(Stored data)
/-- The XOR of sectors. -/
def xorSectors (l : List (List Byte)) : List Byte := l.foldl (fun x y => List.zipWith (· ^^^ ·) x y) (List.replicate 64 0)

/-- A group's parity sector as each write of a data sector leaves it: the XOR of the group's data sectors (R332). -/
def State.paritySector (s : State) (sector : Nat) : List Byte :=
  xorSectors ((sector :: parityGroup sector).map s.arraySector)

/-- Where a parity sector is named among the poisoned ones, as no PA names it: by its stack and its number among the stack's parity
sectors. -/
def parityName (stack n : Nat) : Nat := 2 ^ 50 + stack * 2 ^ 31 + n

/-- The parity sector of a sector's group. -/
def parityOf (sector : Nat) : Nat :=
  parityName (dramPlace sector).stack ((dramPlace sector).chan / 15 * channelSectors + (dramPlace sector).at_)

/-- Does a sector stand in HBM? -/
def inHbm (sector : Nat) : Bool := bits (64 * sector) 51 50 == 0

/-- The sector as its group gives it: the XOR of the other data sectors and the parity sector; none where one of them cannot be
corrected (R334). -/
def State.fromParity (s : State) (sector : Nat) : Option (List Byte) :=
  if !inHbm sector || (parityOf sector :: parityGroup sector).any s.sectorBad then none
  else some (xorSectors ((parityGroup sector).map s.arraySector ++ [s.paritySector sector]))

/-- The sector as the clean compressed copy of its page gives it (R334, R338). -/
def State.fromCopy (s : State) (sector : Nat) : Option (List Byte) :=
  (s.clean.find? fun i => decide (i.new ≤ 64 * sector) && decide (64 * sector < i.new + i.size)).bind fun i =>
    let old := (i.old + (64 * sector - i.new)) / 64
    if s.sectorBad old || s.lostPa (64 * old) then none else some (s.arraySector old)

/-- A sector rebuilt: written to its array, and logged. -/
def State.writeRebuilt (s : State) (sector : Nat) (bs : List Byte) : State :=
  { s with mem := s.mem.write (64 * sector) bs }.logError 2 (64 * sector) 0

/-- A sector with an uncorrectable error: rebuilt, or poisoned where no source is left. That a parity sector or its correction fails
comes from outside (DESIGN CHOICE, unsafe, log 62). -/
def State.rebuild (s : State) (sector : Nat) : RebuiltBy → Option State
  | .parity => (s.fromParity sector).map (s.writeRebuilt sector)
  | .copy => (s.fromCopy sector).map (s.writeRebuilt sector)
  | .neither => if (s.fromCopy sector).isSome then none else some ((s.poisonSector sector).logError 3 (64 * sector) 0)

/-- What a read of a sector meets: an error that the code corrects is logged, and its sector stays as it is in the array until the Hen
writes it back; one that it takes for such an error leaves any bytes there; the others are rebuilt or poisoned (R331, R334, R335). The
errors come from outside (DESIGN CHOICE, unsafe, log 62). -/
def State.sectorError (s : State) (sector : Nat) : SectorFind → Option State
  | .clean => some s
  | .correctable => if inHbm sector then some (s.logError 1 (64 * sector) 0) else none
  | .miscorrected =>
    if inHbm sector then
      some ({ s with
        mem := s.mem.write (64 * sector) ((List.range 16).flatMap fun k => leBytes 4 (Config.freeWord s.fresh (16 * sector + k)).toNat)
        }.logError 1 (64 * sector) 0)
    else none
  | .uncorrectable r => s.rebuild sector r

/-! ### Pages (R326, R338) -/

/-- The PA of the entry that a walk of an IA ends in. -/
def State.walkAt (s : State) (c : Context) (ia : Nat) : Option Nat := (s.walkFrom c ia 4 0 c.root).map (·.1)

/-- A leaf with another PA, and CT as given. -/
def leafMoved (e pa : Nat) (ct : Bool) : Nat :=
  e - bits e 51 16 * 2 ^ 16 + pa / 65536 * 2 ^ 16 - (if bitAt e 13 then 2 ^ 13 else 0) + (if ct then 2 ^ 13 else 0)

/-- `n` adjoining frames among some, the first aligned to their size. -/
def frameRun (fs : List Nat) (n : Nat) : Option Nat :=
  fs.find? fun f => f % n == 0 && (List.range n).all fun i => fs.contains (f + i)

/-- A page's leaf rewritten and its cached translations dropped (R299). -/
def State.rewriteLeaf (s : State) (c : Context) (ia e level pa : Nat) (ct : Bool) : State :=
  let s1 := match s.walkAt c ia with
    | some a => s.commitBytes (s.plainSite c.part a) a (leBytes 8 (leafMoved e pa ct))
    | none => s
  { s1 with tlb := s1.tlb.filter fun t => !(t.part == c.part &&
      t.granule * 65536 / 2 ^ pageBits level == ia / 2 ^ pageBits level) }

/-- A PA moved with its page. -/
def movedPa (old new size pa : Nat) : Nat := if old ≤ pa ∧ pa < old + size then pa - old + new else pa
def Loc.moved (l : Loc) (old new size : Nat) : Loc := { l with pa := movedPa old new size l.pa }
def Entry.moved (e : Entry) (old new size : Nat) : Entry := { e with loc := e.loc.moved old new size }

/-- A wait's places moved with their page. -/
def Wait.moved (old new size : Nat) : Wait → Wait
  | .qwait qd d l t since r f => .qwait qd (d.moved old new size) l t since r f
  | .atomic w => .atomic { w with todo := w.todo.map fun r => { r with loc := r.loc.moved old new size } }
  | w => w

def CrewCore.moved (c : CrewCore) (old new size : Nat) : CrewCore :=
  { c with flocks := c.flocks.map fun (f : Flock) =>
      { f with batches := f.batches.map fun (b : Batch) => { b with wait := b.wait.moved old new size } } }

/-- Requests on their way that name the old frame follow the page (R167, R326). -/
def State.retarget (s : State) (part old new size : Nat) : State :=
  let entry := fun (e : Entry) => if e.part = part then e.moved old new size else e
  { s with
    sb := s.sb.map entry
    rq := s.rq.map entry
    crews := s.crews.map fun (k : Crew) =>
      if k.part = part then { k with live := k.live.moved old new size, saved := k.saved.moved old new size } else k }

/-- Line `n` of the frames at a PA, as a page with this leaf has it. -/
def pageLoc (part e level pa n : Nat) : Loc := { locOf part .dev 0 0 e level 0 with pa := pa + 128 * n }

/-- One line of a page moved to its new frame, with its poison; the old home copy is released, so that the old frame holds the page as it
was (R338). -/
def State.movePageLine (s : State) (part e level old new n : Nat) : State :=
  (s.copyLineTo (pageLoc part e level old n) (pageLoc part e level new n)).releaseHome part (lineOf (old + 128 * n))

/-- The first lines of a page moved to its new frame, each with its entries drained, its versions committed and its copies dropped; none
while one of them cannot be held. -/
def State.moveLines (s : State) (part e level old new : Nat) : Nat → Option State
  | 0 => some s
  | n + 1 =>
    (s.moveLines part e level old new n).bind fun s1 =>
      let ln := lineOf (old + 128 * n)
      if s1.owned part ln then none
      else (((s1.passLine part ln).drainLine part ln).bind fun s2 => s2.commitHolders part ln).map fun s3 =>
        (s3.dropL1All part ln).movePageLine part e level old new n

Try it
Your answer should be the full set of records, printed exactly.

Completed task
/-- The XOR of sectors. -/
def xorSectors (l : List (List Byte)) : List Byte := l.foldl (fun x y => List.zipWith (· ^^^ ·) x y) (List.replicate 64 0)

/-- A group's parity sector as each write of a data sector leaves it: the XOR of the group's data sectors (R332). -/
def State.paritySector (s : State) (sector : Nat) : List Byte :=
  xorSectors ((sector :: parityGroup sector).map s.arraySector)

/-- Where a parity sector is named among the poisoned ones, as no PA names it: by its stack and its number among the stack's parity
sectors. -/
def parityName (stack n : Nat) : Nat := 2 ^ 50 + stack * 2 ^ 31 + n

/-- The parity sector of a sector's group. -/
def parityOf (sector : Nat) : Nat :=
  parityName (dramPlace sector).stack ((dramPlace sector).chan / 15 * channelSectors + (dramPlace sector).at_)

/-- Does a sector stand in HBM? -/
def inHbm (sector : Nat) : Bool := bits (64 * sector) 51 50 == 0

/-- The sector as its group gives it: the XOR of the other data sectors and the parity sector; none where one of them cannot be
corrected (R334). -/
def State.fromParity (s : State) (sector : Nat) : Option (List Byte) :=
  if !inHbm sector || (parityOf sector :: parityGroup sector).any s.sectorBad then none
  else some (xorSectors ((parityGroup sector).map s.arraySector ++ [s.paritySector sector]))

/-- The sector as the clean compressed copy of its page gives it (R334, R338). -/
def State.fromCopy (s : State) (sector : Nat) : Option (List Byte) :=
  (s.clean.find? fun i => decide (i.new ≤ 64 * sector) && decide (64 * sector < i.new + i.size)).bind fun i =>
    let old := (i.old + (64 * sector - i.new)) / 64
    if s.sectorBad old || s.lostPa (64 * old) then none else some (s.arraySector old)

/-- A sector rebuilt: written to its array, and logged. -/
def State.writeRebuilt (s : State) (sector : Nat) (bs : List Byte) : State :=
  { s with mem := s.mem.write (64 * sector) bs }.logError 2 (64 * sector) 0

/-- A sector with an uncorrectable error: rebuilt, or poisoned where no source is left. That a parity sector or its correction fails
comes from outside (DESIGN CHOICE, unsafe, log 62). -/
def State.rebuild (s : State) (sector : Nat) : RebuiltBy → Option State
  | .parity => (s.fromParity sector).map (s.writeRebuilt sector)
  | .copy => (s.fromCopy sector).map (s.writeRebuilt sector)
  | .neither => if (s.fromCopy sector).isSome then none else some ((s.poisonSector sector).logError 3 (64 * sector) 0)

/-- What a read of a sector meets: an error that the code corrects is logged, and its sector stays as it is in the array until the Hen
writes it back; one that it takes for such an error leaves any bytes there; the others are rebuilt or poisoned (R331, R334, R335). The
errors come from outside (DESIGN CHOICE, unsafe, log 62). -/
def State.sectorError (s : State) (sector : Nat) : SectorFind → Option State
  | .clean => some s
  | .correctable => if inHbm sector then some (s.logError 1 (64 * sector) 0) else none
  | .miscorrected =>
    if inHbm sector then
      some ({ s with
        mem := s.mem.write (64 * sector) ((List.range 16).flatMap fun k => leBytes 4 (Config.freeWord s.fresh (16 * sector + k)).toNat)
        }.logError 1 (64 * sector) 0)
    else none
  | .uncorrectable r => s.rebuild sector r

/-! ### Pages (R326, R338) -/

/-- The PA of the entry that a walk of an IA ends in. -/
def State.walkAt (s : State) (c : Context) (ia : Nat) : Option Nat := (s.walkFrom c ia 4 0 c.root).map (·.1)

/-- A leaf with another PA, and CT as given. -/
def leafMoved (e pa : Nat) (ct : Bool) : Nat :=
  e - bits e 51 16 * 2 ^ 16 + pa / 65536 * 2 ^ 16 - (if bitAt e 13 then 2 ^ 13 else 0) + (if ct then 2 ^ 13 else 0)

/-- `n` adjoining frames among some, the first aligned to their size. -/
def frameRun (fs : List Nat) (n : Nat) : Option Nat :=
  fs.find? fun f => f % n == 0 && (List.range n).all fun i => fs.contains (f + i)

/-- A page's leaf rewritten and its cached translations dropped (R299). -/
def State.rewriteLeaf (s : State) (c : Context) (ia e level pa : Nat) (ct : Bool) : State :=
  let s1 := match s.walkAt c ia with
    | some a => s.commitBytes (s.plainSite c.part a) a (leBytes 8 (leafMoved e pa ct))
    | none => s
  { s1 with tlb := s1.tlb.filter fun t => !(t.part == c.part &&
      t.granule * 65536 / 2 ^ pageBits level == ia / 2 ^ pageBits level) }

/-- A PA moved with its page. -/
def movedPa (old new size pa : Nat) : Nat := if old ≤ pa ∧ pa < old + size then pa - old + new else pa
def Loc.moved (l : Loc) (old new size : Nat) : Loc := { l with pa := movedPa old new size l.pa }
def Entry.moved (e : Entry) (old new size : Nat) : Entry := { e with loc := e.loc.moved old new size }

/-- A wait's places moved with their page. -/
def Wait.moved (old new size : Nat) : Wait → Wait
  | .qwait qd d l t since r f => .qwait qd (d.moved old new size) l t since r f
  | .atomic w => .atomic { w with todo := w.todo.map fun r => { r with loc := r.loc.moved old new size } }
  | w => w

def CrewCore.moved (c : CrewCore) (old new size : Nat) : CrewCore :=
  { c with flocks := c.flocks.map fun (f : Flock) =>
      { f with batches := f.batches.map fun (b : Batch) => { b with wait := b.wait.moved old new size } } }

/-- Requests on their way that name the old frame follow the page (R167, R326). -/
def State.retarget (s : State) (part old new size : Nat) : State :=
  let entry := fun (e : Entry) => if e.part = part then e.moved old new size else e
  { s with
    sb := s.sb.map entry
    rq := s.rq.map entry
    crews := s.crews.map fun (k : Crew) =>
      if k.part = part then { k with live := k.live.moved old new size, saved := k.saved.moved old new size } else k }

/-- Line `n` of the frames at a PA, as a page with this leaf has it. -/
def pageLoc (part e level pa n : Nat) : Loc := { locOf part .dev 0 0 e level 0 with pa := pa + 128 * n }

/-- One line of a page moved to its new frame, with its poison; the old home copy is released, so that the old frame holds the page as it
was (R338). -/
def State.movePageLine (s : State) (part e level old new n : Nat) : State :=
  (s.copyLineTo (pageLoc part e level old n) (pageLoc part e level new n)).releaseHome part (lineOf (old + 128 * n))

/-- The first lines of a page moved to its new frame, each with its entries drained, its versions committed and its copies dropped; none
while one of them cannot be held. -/
def State.moveLines (s : State) (part e level old new : Nat) : Nat → Option State
  | 0 => some s
  | n + 1 =>
    (s.moveLines part e level old new n).bind fun s1 =>
      let ln := lineOf (old + 128 * n)
      if s1.owned part ln then none
      else (((s1.passLine part ln).drainLine part ln).bind fun s2 => s2.commitHolders part ln).map fun s3 =>
        (s3.dropL1All part ln).movePageLine part e level old new n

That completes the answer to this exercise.